If turbochargers haven’t won the war against natural aspiration yet, they certainly appear unstoppable in this, their most recent campaign for domination. Increasingly stringent fuel-economy and emissions regulations worldwide are driving this switch to forced induction because turbochargers allow carmakers to maintain performance levels while reducing engine displacement and improving EPA fuel economy. Honeywell, a leading turbo supplier, reckons that by the year 2020, 39 percent of all vehicles sold in North America will have turbos, up from 23 percent in 2015.
Turbocharging’s day has been long in coming, considering that the concept has been around for more than a century. It’s been 54 years since General Motors fitted turbochargers to the Chevy Corvair Monza and the Oldsmobile F-85 Jetfire, and more than 40 since the Porsche 917/30, turbocharged to 1500 horsepower, laid waste to Can-Am competitors.
But turbochargers aren’t just for performance cars anymore. They are now the solution of choice for all segments of the market, from city cars to luxury cruisers to—thanks to Ford—full-size pickup trucks. Once you lose V-8–loving truckers to a turbo V-6, the war is all but over and it’s just a matter of signing the surrender documents.

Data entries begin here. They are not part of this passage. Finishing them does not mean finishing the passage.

-- ==== Sys2Proof/Decode.lean ====
section
/-! DEFINITION. The decoder and, after it, the encoder, both written from the tables of 30_encoding.md: command words (R110,
R111), the method map (R121) and the vertex-program layout (R130). The three tables are parameters (R10): a decoder `…By` takes them as
arguments, and the decoder without them reads the default tables, which the encoder writes. -/

namespace Sys2Proof

/-- Bits `lo + len - 1` down to `lo` of a word (R12). -/
def field (w : Word) (lo len : Nat) : BitVec len := w.extractLsb' lo len

/-- Why a group of words is no instruction in its slot: no row of the method map holds the address (R122: the write is stored
only), the opcode is reserved (R140), or the slot takes another number of words. -/
inductive DecodeError where
  | unassignedMethod (mthd : BitVec 11)
  | reservedVop (vop : BitVec 4)
  | reservedSop (sop : BitVec 4)
  | wrongLength (bytes : Nat)
deriving DecidableEq, Repr

/-- The command word of a kind with its fields (R110, R111). -/
def commandOf (k : CommandKind) (w : Word) : Instr :=
  match k with
  | .jump => .jump (field w 2 30)
  | .call => .call (field w 2 30)
  | .increasing => .increasing (field w 2 11) (field w 13 3) (field w 18 11)
  | .nonincreasing => .nonincreasing (field w 2 11) (field w 13 3) (field w 18 11)
  | .longNonincreasing => .longNonincreasing (field w 2 11) (field w 13 3)
  | .ret => .ret
  | .oldJump => .oldJump (field w 2 27)
  | .sliConditional => .sliConditional (field w 2 14)

/-- The default of `CMD_DECODE` (R110), in the table's order. -/
def cmdDecode : List CommandRow :=
  [⟨0x00000003, 0x00000001, .jump⟩,
   ⟨0x00000003, 0x00000002, .call⟩,
   ⟨0xE0030003, 0x00000000, .increasing⟩,
   ⟨0xE0030003, 0x40000000, .nonincreasing⟩,
   ⟨0xFFFF0003, 0x00030000, .longNonincreasing⟩,
   ⟨0xFFFFFFFF, 0x00020000, .ret⟩,
   ⟨0xE0000003, 0x20000000, .oldJump⟩,
   ⟨0xFFFF0003, 0x00010000, .sliConditional⟩]

/-- A command word by the rows of a table: the first that matches gives its kind; a word that matches none is INVALID (R110). -/
def decodeCommandBy (rows : List CommandRow) (w : Word) : Instr :=
  match rows with
  | [] => .invalid w
  | r :: rest => if w &&& r.mask = r.pattern then commandOf r.kind w else decodeCommandBy rest w

/-- A command word by the default table. -/
def decodeCommand (w : Word) : Instr := decodeCommandBy cmdDecode w

/-- One row of the method map (R121): its first address, how many word slots it spans, and the instruction that the write of `d` to
its slot `k` is. -/
structure MethodRow where
  base : Nat
  slots : Nat
  make : (k : Nat) → (d : Word) → Instr

/-- The row holds the method byte address `a`. -/
def MethodRow.holds (r : MethodRow) (a : Nat) : Bool := r.base ≤ a && a < r.base + 4 * r.slots

/-- The methods by their addresses (R121), in the order of the opcode table. -/
def methodMap : List MethodRow :=
  [⟨0x0100, 1, fun _ d => .noOperation d⟩,
   ⟨0x0130, 1, fun _ d => .waitForVblank d⟩,
   ⟨0x0200, 1, fun _ d => .surfaceClipHorizontal d⟩,
   ⟨0x0204, 1, fun _ d => .surfaceClipVertical d⟩,
   ⟨0x0208, 1, fun _ d => .surfaceFormat d⟩,
   ⟨0x020C, 1, fun _ d => .surfacePitch d⟩,
   ⟨0x0210, 1, fun _ d => .surfaceColorOffset d⟩,
   ⟨0x0214, 1, fun _ d => .surfaceZetaOffset d⟩,
   ⟨0x0260, 8, fun k d => .combinerAlphaIcw (BitVec.ofNat 3 k) d⟩,
   ⟨0x0288, 1, fun _ d => .combinerSpecularFogCw0 d⟩,
   ⟨0x028C, 1, fun _ d => .combinerSpecularFogCw1 d⟩,
   ⟨0x0300, 1, fun _ d => .alphaTestEnable d⟩,
   ⟨0x0304, 1, fun _ d => .blendEnable d⟩,
   ⟨0x030C, 1, fun _ d => .depthTestEnable d⟩,
   ⟨0x032C, 1, fun _ d => .stencilTestEnable d⟩,
   ⟨0x033C, 1, fun _ d => .alphaFunc d⟩] ++
  [⟨0x0340, 1, fun _ d => .alphaRef d⟩,
   ⟨0x0344, 1, fun _ d => .blendFuncSfactor d⟩,
   ⟨0x0348, 1, fun _ d => .blendFuncDfactor d⟩,
   ⟨0x034C, 1, fun _ d => .blendColor d⟩,
   ⟨0x0350, 1, fun _ d => .blendEquation d⟩,
   ⟨0x0354, 1, fun _ d => .depthFunc d⟩,
   ⟨0x0358, 1, fun _ d => .colorMask d⟩,
   ⟨0x035C, 1, fun _ d => .depthMask d⟩,
   ⟨0x0360, 1, fun _ d => .stencilMask d⟩,
   ⟨0x0364, 1, fun _ d => .stencilFunc d⟩,
   ⟨0x0368, 1, fun _ d => .stencilFuncRef d⟩,
   ⟨0x036C, 1, fun _ d => .stencilFuncMask d⟩,
   ⟨0x0370, 1, fun _ d => .stencilOpFail d⟩,
   ⟨0x0374, 1, fun _ d => .stencilOpZfail d⟩,
   ⟨0x0378, 1, fun _ d => .stencilOpZpass d⟩,
   ⟨0x0440, 16, fun k d => .projectionMatrix (BitVec.ofNat 4 k) d⟩] ++
  [⟨0x0480, 16, fun k d => .modelViewMatrix (BitVec.ofNat 4 k) d⟩,
   ⟨0x0580, 16, fun k d => .inverseModelViewMatrix (BitVec.ofNat 4 k) d⟩,
   ⟨0x0680, 16, fun k d => .compositeMatrix (BitVec.ofNat 4 k) d⟩,
   ⟨0x0A20, 4, fun k d => .viewportOffset (BitVec.ofNat 2 k) d⟩,
   ⟨0x0A60, 8, fun k d => .combinerFactor0 (BitVec.ofNat 3 k) d⟩,
   ⟨0x0A80, 8, fun k d => .combinerFactor1 (BitVec.ofNat 3 k) d⟩,
   ⟨0x0AA0, 8, fun k d => .combinerAlphaOcw (BitVec.ofNat 3 k) d⟩,
   ⟨0x0AC0, 8, fun k d => .combinerColorIcw (BitVec.ofNat 3 k) d⟩,
   ⟨0x0AF0, 4, fun k d => .viewportScale (BitVec.ofNat 2 k) d⟩,
   ⟨0x0B00, 32, fun k d => .transformProgram (BitVec.ofNat 5 k) d⟩,
   ⟨0x0B80, 32, fun k d => .transformConstant (BitVec.ofNat 5 k) d⟩,
   ⟨0x1500, 1, fun _ d => .vertex3f0 d⟩,
   ⟨0x1504, 1, fun _ d => .vertex3f1 d⟩,
   ⟨0x1508, 1, fun _ d => .vertex3f2 d⟩,
   ⟨0x1518, 1, fun _ d => .vertex4f0 d⟩,
   ⟨0x151C, 1, fun _ d => .vertex4f1 d⟩] ++
  [⟨0x1520, 1, fun _ d => .vertex4f2 d⟩,
   ⟨0x1524, 1, fun _ d => .vertex4f3 d⟩,
   ⟨0x1720, 1, fun _ d => .vertexDataArrayOffset0 d⟩,
   ⟨0x1724, 1, fun _ d => .vertexDataArrayOffset1 d⟩,
   ⟨0x1728, 1, fun _ d => .vertexDataArrayOffset2 d⟩,
   ⟨0x172C, 1, fun _ d => .vertexDataArrayOffset3 d⟩,
   ⟨0x1730, 1, fun _ d => .vertexDataArrayOffset4 d⟩,
   ⟨0x1734, 1, fun _ d => .vertexDataArrayOffset5 d⟩,
   ⟨0x1738, 1, fun _ d => .vertexDataArrayOffset6 d⟩,
   ⟨0x173C, 1, fun _ d => .vertexDataArrayOffset7 d⟩,
   ⟨0x1740, 1, fun _ d => .vertexDataArrayOffset8 d⟩,
   ⟨0x1744, 1, fun _ d => .vertexDataArrayOffset9 d⟩,
   ⟨0x1748, 1, fun _ d => .vertexDataArrayOffset10 d⟩,
   ⟨0x174C, 1, fun _ d => .vertexDataArrayOffset11 d⟩,
   ⟨0x1750, 1, fun _ d => .vertexDataArrayOffset12 d⟩,
   ⟨0x1754, 1, fun _ d => .vertexDataArrayOffset13 d⟩] ++
  [⟨0x1758, 1, fun _ d => .vertexDataArrayOffset14 d⟩,
   ⟨0x175C, 1, fun _ d => .vertexDataArrayOffset15 d⟩,
   ⟨0x1760, 1, fun _ d => .vertexDataArrayFormat0 d⟩,
   ⟨0x1764, 1, fun _ d => .vertexDataArrayFormat1 d⟩,
   ⟨0x1768, 1, fun _ d => .vertexDataArrayFormat2 d⟩,
   ⟨0x176C, 1, fun _ d => .vertexDataArrayFormat3 d⟩,
   ⟨0x1770, 1, fun _ d => .vertexDataArrayFormat4 d⟩,
   ⟨0x1774, 1, fun _ d => .vertexDataArrayFormat5 d⟩,
   ⟨0x1778, 1, fun _ d => .vertexDataArrayFormat6 d⟩,
   ⟨0x177C, 1, fun _ d => .vertexDataArrayFormat7 d⟩,
   ⟨0x1780, 1, fun _ d => .vertexDataArrayFormat8 d⟩,
   ⟨0x1784, 1, fun _ d => .vertexDataArrayFormat9 d⟩,
   ⟨0x1788, 1, fun _ d => .vertexDataArrayFormat10 d⟩,
   ⟨0x178C, 1, fun _ d => .vertexDataArrayFormat11 d⟩,
   ⟨0x1790, 1, fun _ d => .vertexDataArrayFormat12 d⟩,
   ⟨0x1794, 1, fun _ d => .vertexDataArrayFormat13 d⟩] ++
  [⟨0x1798, 1, fun _ d => .vertexDataArrayFormat14 d⟩,
   ⟨0x179C, 1, fun _ d => .vertexDataArrayFormat15 d⟩,
   ⟨0x17BC, 1, fun _ d => .logicOpEnable d⟩,
   ⟨0x17C0, 1, fun _ d => .logicOp d⟩,
   ⟨0x17FC, 1, fun _ d => .beginEnd d⟩,
   ⟨0x1800, 1, fun _ d => .arrayElement16 d⟩,
   ⟨0x1808, 1, fun _ d => .arrayElement32 d⟩,
   ⟨0x1810, 1, fun _ d => .drawArrays d⟩,
   ⟨0x1818, 1, fun _ d => .inlineArray d⟩,
   ⟨0x1880, 32, fun k d => .vertexData2fM (BitVec.ofNat 4 (k / 2)) (BitVec.ofNat 1 k) d⟩,
   ⟨0x1900, 16, fun k d => .vertexData2s (BitVec.ofNat 4 k) d⟩,
   ⟨0x1940, 16, fun k d => .vertexData4ub (BitVec.ofNat 4 k) d⟩,
   ⟨0x1980, 32, fun k d => .vertexData4sM (BitVec.ofNat 4 (k / 2)) (BitVec.ofNat 1 k) d⟩,
   ⟨0x1A00, 64, fun k d => .vertexData4fM (BitVec.ofNat 4 (k / 4)) (BitVec.ofNat 2 k) d⟩,
   ⟨0x1B00, 1, fun _ d => .textureOffset0 d⟩,
   ⟨0x1B40, 1, fun _ d => .textureOffset1 d⟩] ++
  [⟨0x1B80, 1, fun _ d => .textureOffset2 d⟩,
   ⟨0x1BC0, 1, fun _ d => .textureOffset3 d⟩,
   ⟨0x1B04, 1, fun _ d => .textureFormat0 d⟩,
   ⟨0x1B44, 1, fun _ d => .textureFormat1 d⟩,
   ⟨0x1B84, 1, fun _ d => .textureFormat2 d⟩,
   ⟨0x1BC4, 1, fun _ d => .textureFormat3 d⟩,
   ⟨0x1B08, 1, fun _ d => .textureAddress0 d⟩,
   ⟨0x1B48, 1, fun _ d => .textureAddress1 d⟩,
   ⟨0x1B88, 1, fun _ d => .textureAddress2 d⟩,
   ⟨0x1BC8, 1, fun _ d => .textureAddress3 d⟩,
   ⟨0x1B0C, 1, fun _ d => .textureControl0N0 d⟩,
   ⟨0x1B4C, 1, fun _ d => .textureControl0N1 d⟩,
   ⟨0x1B8C, 1, fun _ d => .textureControl0N2 d⟩,
   ⟨0x1BCC, 1, fun _ d => .textureControl0N3 d⟩,
   ⟨0x1B10, 1, fun _ d => .textureControl1N0 d⟩,
   ⟨0x1B50, 1, fun _ d => .textureControl1N1 d⟩] ++
  [⟨0x1B90, 1, fun _ d => .textureControl1N2 d⟩,
   ⟨0x1BD0, 1, fun _ d => .textureControl1N3 d⟩,
   ⟨0x1B1C, 1, fun _ d => .textureImageRect0 d⟩,
   ⟨0x1B5C, 1, fun _ d => .textureImageRect1 d⟩,
   ⟨0x1B9C, 1, fun _ d => .textureImageRect2 d⟩,
   ⟨0x1BDC, 1, fun _ d => .textureImageRect3 d⟩,
   ⟨0x1D8C, 1, fun _ d => .zstencilClearValue d⟩,
   ⟨0x1D90, 1, fun _ d => .colorClearValue d⟩,
   ⟨0x1D94, 1, fun _ d => .clearSurface d⟩,
   ⟨0x1D98, 1, fun _ d => .clearRectHorizontal d⟩,
   ⟨0x1D9C, 1, fun _ d => .clearRectVertical d⟩,
   ⟨0x1E20, 2, fun k d => .specularFogFactor (BitVec.ofNat 1 k) d⟩,
   ⟨0x1E40, 8, fun k d => .combinerColorOcw (BitVec.ofNat 3 k) d⟩,
   ⟨0x1E60, 1, fun _ d => .combinerControl d⟩,
   ⟨0x1E94, 1, fun _ d => .transformExecutionMode d⟩,
   ⟨0x1E9C, 1, fun _ d => .transformProgramLoad d⟩] ++
  [⟨0x1EA0, 1, fun _ d => .transformProgramStart d⟩,
   ⟨0x1EA4, 1, fun _ d => .transformConstantLoad d⟩]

On the following pages, you’ll find four head-to-head matchups of turbocharged vehicles and their naturally aspirated competitors, covering the breadth of the light-vehicle market. Beware: These are not conventional comparison tests. We’re focusing these stories on the characteristics of the engines and judging the suitability of engine type for each class of vehicle. We also strapped our test gear to several cars to answer the two main questions at the heart of the turbocharged revolution: Do they really save gas, and has turbo lag truly been vanquished from forced-induction engines?
Let the spooling begin.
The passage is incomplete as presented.